How many layers of the matured brain are formed about seven months after conception?
There are six layers, beginning with the innermost layers.
Synaptic Pruning
Gradual reduction in the number of synapses, beginning in infancy and continuing until early adolescence. Completed first for brain regions associated with sensory and motor functions, then basic language and spatial skills, followed by attention and planning.
Electroencephalography (EEG)
The study of brain waves recorded from electrodes that are placed on the scalp.
Functional Magnetic Resonance Imaging (fMRI)

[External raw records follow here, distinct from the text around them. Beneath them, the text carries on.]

-- ==== Sys2Proof/Machine/Dispatch.lean ====
section
/-! DEFINITION. The dispatch of a command to its meaning, one arm per row of spec/opcode_table.json. -/

namespace Sys2Proof.Machine

/-- The effect of a command on everything but the queue of waiting commands. -/
def exec (i : Instr) (s : State) : Host.Outcome State Fault Refusal :=
  match i with
  | .pinReset => Sys2Proof.Machine.execPinReset s
  | .cellDiscarded bytes => Sys2Proof.Machine.execCellDiscarded bytes s
  | .unknownOrder bytes => Sys2Proof.Machine.execUnknownOrder bytes s
  | .video room line frameStart pixels => Sys2Proof.Machine.execVideo room line frameStart pixels s
  | .audio room endFlag samples => Sys2Proof.Machine.execAudio room endFlag samples s
  | .appendLines room tag bank first recs => Sys2Proof.Machine.execAppendLines room tag bank first recs s
  | .appendSyllables room tag bank first recs => Sys2Proof.Machine.execAppendSyllables room tag bank first recs s
  | .appendGuide room tag bank first recs => Sys2Proof.Machine.execAppendGuide room tag bank first recs s
  | .appendFont tag first count records => Sys2Proof.Machine.execAppendFont tag first count records s
  | .appendLadder tag first bounds => Sys2Proof.Machine.execAppendLadder tag first bounds s
  | .setMode tag mode => Sys2Proof.Machine.execSetMode tag mode s
  | .chipParam tag param value => Sys2Proof.Machine.execChipParam tag param value s
  | .slotMap tag direction slot target => Sys2Proof.Machine.execSlotMap tag direction slot target s
  | .pollEntry tag entry enabled address room => Sys2Proof.Machine.execPollEntry tag entry enabled address room s
  | .fontClear tag height spaceAdvance missingAdvance => Sys2Proof.Machine.execFontClear tag height spaceAdvance missingAdvance s
  | .readChip tag => Sys2Proof.Machine.execReadChip tag s
  | .readRoom room tag => Sys2Proof.Machine.execReadRoom room tag s
  | .readBank room tag bank => Sys2Proof.Machine.execReadBank room tag bank s
  | .readRequestList room tag => Sys2Proof.Machine.execReadRequestList room tag s
  | .readScores room tag => Sys2Proof.Machine.execReadScores room tag s
  | .readCounters room tag => Sys2Proof.Machine.execReadCounters room tag s
  | .cue room tag bank ticket => Sys2Proof.Machine.execCue room tag bank ticket s
  | .start room tag => Sys2Proof.Machine.execStart room tag s
  | .pause room tag => Sys2Proof.Machine.execPause room tag s
  | .resume room tag => Sys2Proof.Machine.execResume room tag s
  | .stop room tag => Sys2Proof.Machine.execStop room tag s
  | .haltAtLine room tag => Sys2Proof.Machine.execHaltAtLine room tag s
  | .roomReset room tag => Sys2Proof.Machine.execRoomReset room tag s
  | .calibrate room tag => Sys2Proof.Machine.execCalibrate room tag s
  | .roomParam room tag setting => Sys2Proof.Machine.execRoomParam room tag setting s
  | .bankOpen room tag bank songId lines syllables notes => Sys2Proof.Machine.execBankOpen room tag bank songId lines syllables notes s
  | .bankClose room tag bank => Sys2Proof.Machine.execBankClose room tag bank s
  | .bankClear room tag bank => Sys2Proof.Machine.execBankClear room tag bank s
  | .reqAccept room tag ticket position => Sys2Proof.Machine.execReqAccept room tag ticket position s
  | .reqPosition room tag ticket position => Sys2Proof.Machine.execReqPosition room tag ticket position s
  | .reqRefuse room tag ticket reason => Sys2Proof.Machine.execReqRefuse room tag ticket reason s
  | .reqDrop room tag ticket => Sys2Proof.Machine.execReqDrop room tag ticket s
  | .samplePeriod inputs roomOrder offerOrder => Sys2Proof.Machine.execSamplePeriod inputs roomOrder offerOrder s
  | .songPositionLimit room => Sys2Proof.Machine.execSongPositionLimit room s
  | .songTick room => Sys2Proof.Machine.execSongTick room s
  | .analysisComplete => Sys2Proof.Machine.execAnalysisComplete s
  | .calTimeout room => Sys2Proof.Machine.execCalTimeout room s
  | .bankClearingComplete room bank => Sys2Proof.Machine.execBankClearingComplete room bank s
  | .fontClearingComplete => Sys2Proof.Machine.execFontClearingComplete s
  | .panelNone payload => Sys2Proof.Machine.execPanelNone payload s
  | .panelRequest payload => Sys2Proof.Machine.execPanelRequest payload s
  | .panelCancel payload => Sys2Proof.Machine.execPanelCancel payload s
  | .panelStopMessage payload => Sys2Proof.Machine.execPanelStopMessage payload s
  | .panelUnknownKind kind payload => Sys2Proof.Machine.execPanelUnknownKind kind payload s
  | .wrongEcho address => Sys2Proof.Machine.execWrongEcho address s
  | .garbled => Sys2Proof.Machine.execGarbled s
  | .noAnswer => Sys2Proof.Machine.execNoAnswer s
  | .venueTimeTick => Sys2Proof.Machine.execVenueTimeTick s
  | .replyTimeout room ticket => Sys2Proof.Machine.execReplyTimeout room ticket s
  | .cellSent => Sys2Proof.Machine.execCellSent s

end Sys2Proof.Machine
end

Method of studying brain activity by using magnetic fields to track blood flow in the brain.
Experience-Expectant Growth
Process by which the wiring of the brain is organized by experiences that are common to most humans, found through environmental input.
Experience-Dependent Growth
Process by which an individual’s unique experiences over a lifetime affect brain structures and organization.
Motor Skills
Coordinated movements of the muscles and limbs.
Locomote
To move around in the world.
Fine Motor Skills
Motor skills associated with grasping, holding, and manipulating objects.
Toddling
Early, unsteady form of walking done by infants.
Toddler
Young children who have just learned to walk.
Dynamic Systems Theory
Theory that views motor development as involving many distinct skills that are organized and reorganized over time to meet specific needs.
Differentiation
Distinguishing and mastering individual motions.
Integration
Linking individual motions into a coherent, coordinated whole.
Perception
Processes by which the brain receives, selects, modifies, and organizes incoming nerve impulses that are the result of physical stimulation.
Visual Acuity
Smallest pattern that one can distinguish reliably.
Cones
Specialized neurons in the back of the eye that sense/perceive color.
Visual Cliff
Glass-covered platform that appears to have a “shallow” and a “deep” side; used to study infants’ depth perception. Developed by Eleanor Gibson and Richard Walk.
Kinetic Cues
Cues to depth perception in which motion is used to estimate depth.
Visual Expansion
Kinetic cue to depth perception that is based on the fact that an object fills an ever-greater proportion of the retina as it moves closer.
Motion Parallax
Kinetic cue to depth perception based on the fact that nearby moving objects move across our visual field faster than do distant objects.
Binocular Disparity
A way of inferring depth based on differences in the retinal images in the left and right eyes.
Pictorial Cues
Cues to depth perception that are used to convey depth in drawings and paintings.
Linear Perspective
A cue to depth perception based on the fact that parallel lines comes together at a single point in the distance.
Texture Gradient
Perceptual cue to depth based on the fact that the texture of objects changes from distinct for nearby objects to finer and less distinct for distant objects.
Intersensory Redundancy
Infants’ sensory systems are attuned to information presented simultaneously to different sensory modes.
Theory of Mind
Ideas about connections between thoughts, beliefs, intentions, and behavior that create an intuitive understanding of the link between mind and behavior.